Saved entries
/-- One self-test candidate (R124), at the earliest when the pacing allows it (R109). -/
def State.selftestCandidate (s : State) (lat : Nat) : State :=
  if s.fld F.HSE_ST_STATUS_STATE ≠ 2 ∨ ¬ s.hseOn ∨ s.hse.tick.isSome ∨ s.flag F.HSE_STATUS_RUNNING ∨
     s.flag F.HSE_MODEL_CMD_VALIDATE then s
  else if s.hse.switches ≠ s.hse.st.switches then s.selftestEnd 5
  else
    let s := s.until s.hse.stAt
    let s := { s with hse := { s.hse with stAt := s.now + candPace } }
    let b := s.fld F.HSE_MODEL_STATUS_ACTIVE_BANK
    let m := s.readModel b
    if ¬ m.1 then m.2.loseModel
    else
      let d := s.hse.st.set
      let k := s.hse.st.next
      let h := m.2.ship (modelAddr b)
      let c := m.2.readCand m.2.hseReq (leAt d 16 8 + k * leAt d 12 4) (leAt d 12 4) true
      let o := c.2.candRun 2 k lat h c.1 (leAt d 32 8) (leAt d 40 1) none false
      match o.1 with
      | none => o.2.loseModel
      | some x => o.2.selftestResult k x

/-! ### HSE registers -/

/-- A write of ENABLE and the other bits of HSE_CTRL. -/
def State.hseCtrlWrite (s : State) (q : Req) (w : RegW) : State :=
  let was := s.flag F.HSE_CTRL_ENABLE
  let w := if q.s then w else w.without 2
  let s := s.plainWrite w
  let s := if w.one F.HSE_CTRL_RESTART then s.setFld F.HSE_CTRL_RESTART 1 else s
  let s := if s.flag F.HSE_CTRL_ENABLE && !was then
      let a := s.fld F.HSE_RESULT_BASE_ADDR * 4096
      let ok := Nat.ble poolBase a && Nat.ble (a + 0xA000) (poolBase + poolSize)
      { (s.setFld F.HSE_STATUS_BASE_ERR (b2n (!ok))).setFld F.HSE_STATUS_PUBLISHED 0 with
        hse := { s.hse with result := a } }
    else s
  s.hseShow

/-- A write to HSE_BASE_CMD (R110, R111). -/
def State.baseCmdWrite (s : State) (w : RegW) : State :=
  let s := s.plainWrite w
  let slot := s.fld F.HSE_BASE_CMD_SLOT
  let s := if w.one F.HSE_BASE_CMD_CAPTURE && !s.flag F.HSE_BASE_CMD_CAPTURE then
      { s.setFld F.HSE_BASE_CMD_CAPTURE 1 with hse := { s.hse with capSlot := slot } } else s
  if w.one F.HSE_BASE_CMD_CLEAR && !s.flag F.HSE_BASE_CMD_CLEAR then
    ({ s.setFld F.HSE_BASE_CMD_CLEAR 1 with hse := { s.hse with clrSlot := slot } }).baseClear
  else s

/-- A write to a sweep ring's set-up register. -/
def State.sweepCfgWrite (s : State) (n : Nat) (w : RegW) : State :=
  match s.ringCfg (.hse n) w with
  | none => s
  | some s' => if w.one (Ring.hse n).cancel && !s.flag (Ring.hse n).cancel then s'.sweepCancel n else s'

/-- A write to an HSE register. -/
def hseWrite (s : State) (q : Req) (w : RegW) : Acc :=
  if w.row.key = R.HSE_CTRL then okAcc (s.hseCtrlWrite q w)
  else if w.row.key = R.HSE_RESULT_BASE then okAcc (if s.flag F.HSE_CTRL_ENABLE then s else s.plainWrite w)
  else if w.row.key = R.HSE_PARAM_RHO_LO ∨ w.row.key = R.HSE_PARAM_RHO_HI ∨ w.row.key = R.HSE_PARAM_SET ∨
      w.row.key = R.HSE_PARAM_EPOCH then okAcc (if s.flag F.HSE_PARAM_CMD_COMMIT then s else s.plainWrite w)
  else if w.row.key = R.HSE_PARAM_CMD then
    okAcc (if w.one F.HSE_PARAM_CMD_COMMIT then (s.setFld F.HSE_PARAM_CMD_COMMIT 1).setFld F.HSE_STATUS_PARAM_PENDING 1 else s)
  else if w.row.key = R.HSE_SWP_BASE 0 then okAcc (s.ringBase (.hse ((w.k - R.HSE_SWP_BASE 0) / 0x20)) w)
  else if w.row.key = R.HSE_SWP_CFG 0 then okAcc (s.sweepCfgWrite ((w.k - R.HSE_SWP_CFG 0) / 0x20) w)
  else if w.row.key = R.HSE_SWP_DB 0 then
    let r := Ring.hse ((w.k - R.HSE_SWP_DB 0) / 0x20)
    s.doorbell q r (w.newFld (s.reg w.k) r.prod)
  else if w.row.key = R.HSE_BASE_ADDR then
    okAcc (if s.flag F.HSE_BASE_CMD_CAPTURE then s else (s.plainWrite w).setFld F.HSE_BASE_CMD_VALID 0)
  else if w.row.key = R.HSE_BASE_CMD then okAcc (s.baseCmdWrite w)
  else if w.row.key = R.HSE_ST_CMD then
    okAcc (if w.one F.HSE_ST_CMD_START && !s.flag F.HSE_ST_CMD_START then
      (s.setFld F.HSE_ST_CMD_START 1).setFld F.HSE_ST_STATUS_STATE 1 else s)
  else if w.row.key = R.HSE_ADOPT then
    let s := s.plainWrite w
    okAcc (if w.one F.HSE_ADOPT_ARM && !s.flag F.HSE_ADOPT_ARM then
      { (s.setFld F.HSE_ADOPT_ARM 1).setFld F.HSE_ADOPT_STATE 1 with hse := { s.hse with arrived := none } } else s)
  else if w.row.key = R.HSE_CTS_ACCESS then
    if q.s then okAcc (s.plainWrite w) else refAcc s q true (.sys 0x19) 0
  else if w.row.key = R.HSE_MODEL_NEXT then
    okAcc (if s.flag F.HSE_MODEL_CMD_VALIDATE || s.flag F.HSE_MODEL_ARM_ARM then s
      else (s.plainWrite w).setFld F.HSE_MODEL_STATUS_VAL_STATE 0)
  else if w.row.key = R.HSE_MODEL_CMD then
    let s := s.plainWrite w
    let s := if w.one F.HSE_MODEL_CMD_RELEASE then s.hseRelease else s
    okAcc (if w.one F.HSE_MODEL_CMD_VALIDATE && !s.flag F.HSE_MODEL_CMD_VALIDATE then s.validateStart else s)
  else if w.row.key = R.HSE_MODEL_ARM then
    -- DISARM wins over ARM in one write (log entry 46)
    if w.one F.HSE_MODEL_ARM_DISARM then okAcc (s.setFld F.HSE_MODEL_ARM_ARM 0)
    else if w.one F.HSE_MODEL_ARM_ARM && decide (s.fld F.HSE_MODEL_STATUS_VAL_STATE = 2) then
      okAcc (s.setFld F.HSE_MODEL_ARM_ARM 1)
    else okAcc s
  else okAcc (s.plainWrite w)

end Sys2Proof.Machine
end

==

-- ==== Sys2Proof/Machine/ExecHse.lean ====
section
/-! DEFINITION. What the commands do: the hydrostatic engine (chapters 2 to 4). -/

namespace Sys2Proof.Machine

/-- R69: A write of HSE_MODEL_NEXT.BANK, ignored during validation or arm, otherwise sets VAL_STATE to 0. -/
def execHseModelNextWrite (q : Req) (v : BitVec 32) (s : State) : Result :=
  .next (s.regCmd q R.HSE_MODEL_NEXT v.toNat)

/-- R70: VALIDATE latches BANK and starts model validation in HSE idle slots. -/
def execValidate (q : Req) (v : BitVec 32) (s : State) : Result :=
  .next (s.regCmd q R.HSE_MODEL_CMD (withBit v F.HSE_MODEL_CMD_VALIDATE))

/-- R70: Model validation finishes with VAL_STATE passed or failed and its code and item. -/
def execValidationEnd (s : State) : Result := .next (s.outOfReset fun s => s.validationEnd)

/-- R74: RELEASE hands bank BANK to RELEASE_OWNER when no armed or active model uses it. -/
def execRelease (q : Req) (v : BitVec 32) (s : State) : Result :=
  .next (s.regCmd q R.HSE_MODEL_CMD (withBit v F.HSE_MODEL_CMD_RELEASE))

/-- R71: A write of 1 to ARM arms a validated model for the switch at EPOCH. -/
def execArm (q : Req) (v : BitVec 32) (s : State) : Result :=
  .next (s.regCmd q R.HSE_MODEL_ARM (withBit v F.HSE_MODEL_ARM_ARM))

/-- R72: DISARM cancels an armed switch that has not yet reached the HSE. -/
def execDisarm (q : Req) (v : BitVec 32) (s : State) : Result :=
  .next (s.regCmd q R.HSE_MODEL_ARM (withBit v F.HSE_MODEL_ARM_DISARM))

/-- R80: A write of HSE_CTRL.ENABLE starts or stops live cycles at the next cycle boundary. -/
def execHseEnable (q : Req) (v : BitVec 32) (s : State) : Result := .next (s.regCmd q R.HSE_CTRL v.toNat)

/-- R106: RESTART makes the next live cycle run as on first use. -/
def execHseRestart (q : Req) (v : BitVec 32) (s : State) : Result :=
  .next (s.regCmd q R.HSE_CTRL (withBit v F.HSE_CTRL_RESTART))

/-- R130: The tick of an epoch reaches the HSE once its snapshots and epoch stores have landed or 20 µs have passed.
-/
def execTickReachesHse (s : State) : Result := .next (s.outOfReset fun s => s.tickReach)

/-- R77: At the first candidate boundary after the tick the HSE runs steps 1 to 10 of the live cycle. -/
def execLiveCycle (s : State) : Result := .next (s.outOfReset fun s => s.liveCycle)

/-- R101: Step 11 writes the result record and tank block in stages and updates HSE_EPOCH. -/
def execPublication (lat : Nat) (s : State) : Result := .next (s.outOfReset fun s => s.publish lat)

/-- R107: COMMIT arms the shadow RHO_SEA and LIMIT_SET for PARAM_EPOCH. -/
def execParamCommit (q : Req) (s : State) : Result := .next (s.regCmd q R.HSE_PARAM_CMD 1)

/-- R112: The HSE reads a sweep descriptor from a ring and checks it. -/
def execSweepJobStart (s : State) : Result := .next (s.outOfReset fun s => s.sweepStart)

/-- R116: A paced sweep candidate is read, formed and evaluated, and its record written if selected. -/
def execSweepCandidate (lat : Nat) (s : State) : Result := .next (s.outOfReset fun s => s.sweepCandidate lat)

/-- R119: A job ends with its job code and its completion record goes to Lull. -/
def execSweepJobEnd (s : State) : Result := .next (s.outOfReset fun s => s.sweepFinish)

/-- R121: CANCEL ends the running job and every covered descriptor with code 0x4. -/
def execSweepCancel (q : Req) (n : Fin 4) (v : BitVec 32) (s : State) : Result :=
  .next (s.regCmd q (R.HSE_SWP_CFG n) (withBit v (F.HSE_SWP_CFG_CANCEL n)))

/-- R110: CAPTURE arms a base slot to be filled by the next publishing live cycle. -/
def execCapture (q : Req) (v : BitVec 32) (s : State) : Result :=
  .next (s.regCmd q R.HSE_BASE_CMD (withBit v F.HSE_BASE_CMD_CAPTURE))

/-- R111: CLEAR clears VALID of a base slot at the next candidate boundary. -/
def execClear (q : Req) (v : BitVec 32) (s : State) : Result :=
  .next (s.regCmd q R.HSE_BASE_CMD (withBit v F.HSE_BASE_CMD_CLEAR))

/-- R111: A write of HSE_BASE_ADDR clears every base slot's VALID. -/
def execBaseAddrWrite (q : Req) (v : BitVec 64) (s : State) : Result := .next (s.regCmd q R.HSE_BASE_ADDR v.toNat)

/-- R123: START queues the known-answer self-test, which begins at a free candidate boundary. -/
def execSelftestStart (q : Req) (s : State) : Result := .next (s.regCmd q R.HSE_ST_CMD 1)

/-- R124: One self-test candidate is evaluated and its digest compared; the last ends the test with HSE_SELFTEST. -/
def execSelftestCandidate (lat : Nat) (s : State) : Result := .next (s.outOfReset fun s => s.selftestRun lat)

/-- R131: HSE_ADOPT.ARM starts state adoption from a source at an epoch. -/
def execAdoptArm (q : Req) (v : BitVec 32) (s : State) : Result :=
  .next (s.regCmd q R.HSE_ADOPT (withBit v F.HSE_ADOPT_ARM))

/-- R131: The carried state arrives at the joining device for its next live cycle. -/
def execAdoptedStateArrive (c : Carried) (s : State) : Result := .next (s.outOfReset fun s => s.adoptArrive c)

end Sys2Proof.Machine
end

==

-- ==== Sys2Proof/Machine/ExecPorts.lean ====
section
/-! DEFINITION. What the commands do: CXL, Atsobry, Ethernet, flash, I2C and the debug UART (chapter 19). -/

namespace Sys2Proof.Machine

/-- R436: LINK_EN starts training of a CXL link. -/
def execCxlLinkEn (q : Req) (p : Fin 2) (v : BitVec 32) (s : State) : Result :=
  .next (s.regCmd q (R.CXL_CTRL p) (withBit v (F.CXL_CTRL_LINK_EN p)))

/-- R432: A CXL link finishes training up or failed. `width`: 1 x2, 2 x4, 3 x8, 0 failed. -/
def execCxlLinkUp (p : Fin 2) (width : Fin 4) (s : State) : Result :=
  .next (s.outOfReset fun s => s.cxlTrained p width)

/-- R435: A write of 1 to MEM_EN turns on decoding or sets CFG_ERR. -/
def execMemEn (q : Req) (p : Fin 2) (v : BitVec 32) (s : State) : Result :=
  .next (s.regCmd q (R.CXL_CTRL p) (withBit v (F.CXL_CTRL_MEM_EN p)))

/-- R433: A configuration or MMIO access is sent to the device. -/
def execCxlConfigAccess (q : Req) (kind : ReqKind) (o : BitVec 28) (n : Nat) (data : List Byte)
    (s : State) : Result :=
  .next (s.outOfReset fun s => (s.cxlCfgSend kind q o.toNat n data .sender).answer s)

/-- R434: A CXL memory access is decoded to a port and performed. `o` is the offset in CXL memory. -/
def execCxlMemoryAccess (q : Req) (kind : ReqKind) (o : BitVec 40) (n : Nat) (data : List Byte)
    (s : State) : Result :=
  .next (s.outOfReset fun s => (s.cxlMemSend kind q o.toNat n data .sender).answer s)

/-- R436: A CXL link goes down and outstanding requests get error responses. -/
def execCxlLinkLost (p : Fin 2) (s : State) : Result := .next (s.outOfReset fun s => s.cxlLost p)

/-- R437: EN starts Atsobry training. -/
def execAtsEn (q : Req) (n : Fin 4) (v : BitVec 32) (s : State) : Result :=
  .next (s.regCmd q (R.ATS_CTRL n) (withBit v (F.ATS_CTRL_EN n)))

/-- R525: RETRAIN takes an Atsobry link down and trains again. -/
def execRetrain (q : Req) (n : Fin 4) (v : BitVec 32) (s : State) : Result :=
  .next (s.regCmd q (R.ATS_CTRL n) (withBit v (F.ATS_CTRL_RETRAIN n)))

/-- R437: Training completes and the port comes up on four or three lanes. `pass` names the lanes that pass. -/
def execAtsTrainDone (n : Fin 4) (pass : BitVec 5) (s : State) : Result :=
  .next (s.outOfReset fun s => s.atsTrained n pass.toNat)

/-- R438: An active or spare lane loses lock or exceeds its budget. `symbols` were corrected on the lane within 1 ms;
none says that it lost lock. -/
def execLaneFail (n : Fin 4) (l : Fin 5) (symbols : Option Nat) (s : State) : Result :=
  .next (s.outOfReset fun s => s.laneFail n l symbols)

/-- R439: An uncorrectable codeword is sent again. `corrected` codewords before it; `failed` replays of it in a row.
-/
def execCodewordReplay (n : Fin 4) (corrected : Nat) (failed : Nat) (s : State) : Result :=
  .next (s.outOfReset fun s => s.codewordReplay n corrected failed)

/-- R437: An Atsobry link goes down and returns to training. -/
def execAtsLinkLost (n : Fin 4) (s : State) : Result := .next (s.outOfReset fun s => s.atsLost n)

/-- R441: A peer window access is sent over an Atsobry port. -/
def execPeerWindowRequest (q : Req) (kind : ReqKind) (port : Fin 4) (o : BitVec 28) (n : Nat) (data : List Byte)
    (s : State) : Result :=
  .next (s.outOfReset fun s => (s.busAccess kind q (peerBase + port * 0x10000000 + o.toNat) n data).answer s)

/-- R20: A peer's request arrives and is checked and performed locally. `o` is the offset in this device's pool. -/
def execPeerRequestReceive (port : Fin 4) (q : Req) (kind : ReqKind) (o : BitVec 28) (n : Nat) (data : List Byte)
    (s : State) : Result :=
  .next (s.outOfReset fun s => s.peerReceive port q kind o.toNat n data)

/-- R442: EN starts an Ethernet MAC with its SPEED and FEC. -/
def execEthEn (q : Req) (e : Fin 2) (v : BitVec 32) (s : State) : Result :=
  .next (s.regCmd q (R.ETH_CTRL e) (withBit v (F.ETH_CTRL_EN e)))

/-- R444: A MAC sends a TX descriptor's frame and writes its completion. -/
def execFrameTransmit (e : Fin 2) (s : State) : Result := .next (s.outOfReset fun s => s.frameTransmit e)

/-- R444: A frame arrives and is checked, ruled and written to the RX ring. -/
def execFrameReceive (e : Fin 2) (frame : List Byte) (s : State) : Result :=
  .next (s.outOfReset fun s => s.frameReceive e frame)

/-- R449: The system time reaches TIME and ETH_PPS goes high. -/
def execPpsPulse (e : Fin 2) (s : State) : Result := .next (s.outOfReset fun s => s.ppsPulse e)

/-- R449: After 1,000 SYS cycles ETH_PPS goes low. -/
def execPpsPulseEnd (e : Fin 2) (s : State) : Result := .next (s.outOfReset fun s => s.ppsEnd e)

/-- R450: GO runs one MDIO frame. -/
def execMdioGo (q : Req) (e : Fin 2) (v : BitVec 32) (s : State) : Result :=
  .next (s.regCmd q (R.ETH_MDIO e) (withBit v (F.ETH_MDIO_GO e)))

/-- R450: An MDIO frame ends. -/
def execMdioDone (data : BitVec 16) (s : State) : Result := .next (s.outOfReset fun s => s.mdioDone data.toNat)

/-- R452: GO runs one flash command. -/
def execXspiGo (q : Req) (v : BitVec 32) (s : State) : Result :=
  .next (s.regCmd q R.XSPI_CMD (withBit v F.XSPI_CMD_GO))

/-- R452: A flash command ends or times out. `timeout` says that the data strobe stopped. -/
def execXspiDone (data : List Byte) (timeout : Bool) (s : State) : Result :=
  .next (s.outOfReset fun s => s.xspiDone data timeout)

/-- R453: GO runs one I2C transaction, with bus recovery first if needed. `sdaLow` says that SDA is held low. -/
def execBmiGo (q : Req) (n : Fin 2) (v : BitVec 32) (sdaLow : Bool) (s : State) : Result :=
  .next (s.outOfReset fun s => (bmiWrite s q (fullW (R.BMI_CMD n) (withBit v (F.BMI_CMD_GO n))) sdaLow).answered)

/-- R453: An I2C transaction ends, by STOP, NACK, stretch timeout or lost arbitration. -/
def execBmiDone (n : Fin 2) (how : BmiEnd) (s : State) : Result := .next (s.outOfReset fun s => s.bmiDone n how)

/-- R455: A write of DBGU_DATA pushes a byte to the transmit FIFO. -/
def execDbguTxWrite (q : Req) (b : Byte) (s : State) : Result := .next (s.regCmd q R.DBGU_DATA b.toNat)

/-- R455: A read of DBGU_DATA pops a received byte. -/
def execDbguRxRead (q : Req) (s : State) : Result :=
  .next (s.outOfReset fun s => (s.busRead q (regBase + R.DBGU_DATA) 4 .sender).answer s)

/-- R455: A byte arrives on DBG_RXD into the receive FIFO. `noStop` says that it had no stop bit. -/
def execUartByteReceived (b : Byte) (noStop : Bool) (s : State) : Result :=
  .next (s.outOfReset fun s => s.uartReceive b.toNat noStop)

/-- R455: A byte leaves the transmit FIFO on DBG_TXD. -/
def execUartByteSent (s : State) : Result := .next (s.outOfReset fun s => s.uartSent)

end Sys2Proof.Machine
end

■ ASSIGNMENT ■
Reproduce only the lines above spanning from the line containing "let k := s.hse.st.next" through the line containing "else if w.row.key = R.HSE_PARAM_RHO_LO", word for word.

■ ANSWER SECTION ■
      let k := s.hse.st.next
      let h := m.2.ship (modelAddr b)
      let c := m.2.readCand m.2.hseReq (leAt d 16 8 + k * leAt d 12 4) (leAt d 12 4) true
      let o := c.2.candRun 2 k lat h c.1 (leAt d 32 8) (leAt d 40 1) none false
      match o.1 with
      | none => o.2.loseModel
      | some x => o.2.selftestResult k x

/-! ### HSE registers -/

/-- A write of ENABLE and the other bits of HSE_CTRL. -/
def State.hseCtrlWrite (s : State) (q : Req) (w : RegW) : State :=
  let was := s.flag F.HSE_CTRL_ENABLE
  let w := if q.s then w else w.without 2
  let s := s.plainWrite w
  let s := if w.one F.HSE_CTRL_RESTART then s.setFld F.HSE_CTRL_RESTART 1 else s
  let s := if s.flag F.HSE_CTRL_ENABLE && !was then
      let a := s.fld F.HSE_RESULT_BASE_ADDR * 4096
      let ok := Nat.ble poolBase a && Nat.ble (a + 0xA000) (poolBase + poolSize)
      { (s.setFld F.HSE_STATUS_BASE_ERR (b2n (!ok))).setFld F.HSE_STATUS_PUBLISHED 0 with
        hse := { s.hse with result := a } }
    else s
  s.hseShow

/-- A write to HSE_BASE_CMD (R110, R111). -/
def State.baseCmdWrite (s : State) (w : RegW) : State :=
  let s := s.plainWrite w
  let slot := s.fld F.HSE_BASE_CMD_SLOT
  let s := if w.one F.HSE_BASE_CMD_CAPTURE && !s.flag F.HSE_BASE_CMD_CAPTURE then
      { s.setFld F.HSE_BASE_CMD_CAPTURE 1 with hse := { s.hse with capSlot := slot } } else s
  if w.one F.HSE_BASE_CMD_CLEAR && !s.flag F.HSE_BASE_CMD_CLEAR then
    ({ s.setFld F.HSE_BASE_CMD_CLEAR 1 with hse := { s.hse with clrSlot := slot } }).baseClear
  else s

/-- A write to a sweep ring's set-up register. -/
def State.sweepCfgWrite (s : State) (n : Nat) (w : RegW) : State :=
  match s.ringCfg (.hse n) w with
  | none => s
  | some s' => if w.one (Ring.hse n).cancel && !s.flag (Ring.hse n).cancel then s'.sweepCancel n else s'

/-- A write to an HSE register. -/
def hseWrite (s : State) (q : Req) (w : RegW) : Acc :=
  if w.row.key = R.HSE_CTRL then okAcc (s.hseCtrlWrite q w)
  else if w.row.key = R.HSE_RESULT_BASE then okAcc (if s.flag F.HSE_CTRL_ENABLE then s else s.plainWrite w)
  else if w.row.key = R.HSE_PARAM_RHO_LO ∨ w.row.key = R.HSE_PARAM_RHO_HI ∨ w.row.key = R.HSE_PARAM_SET ∨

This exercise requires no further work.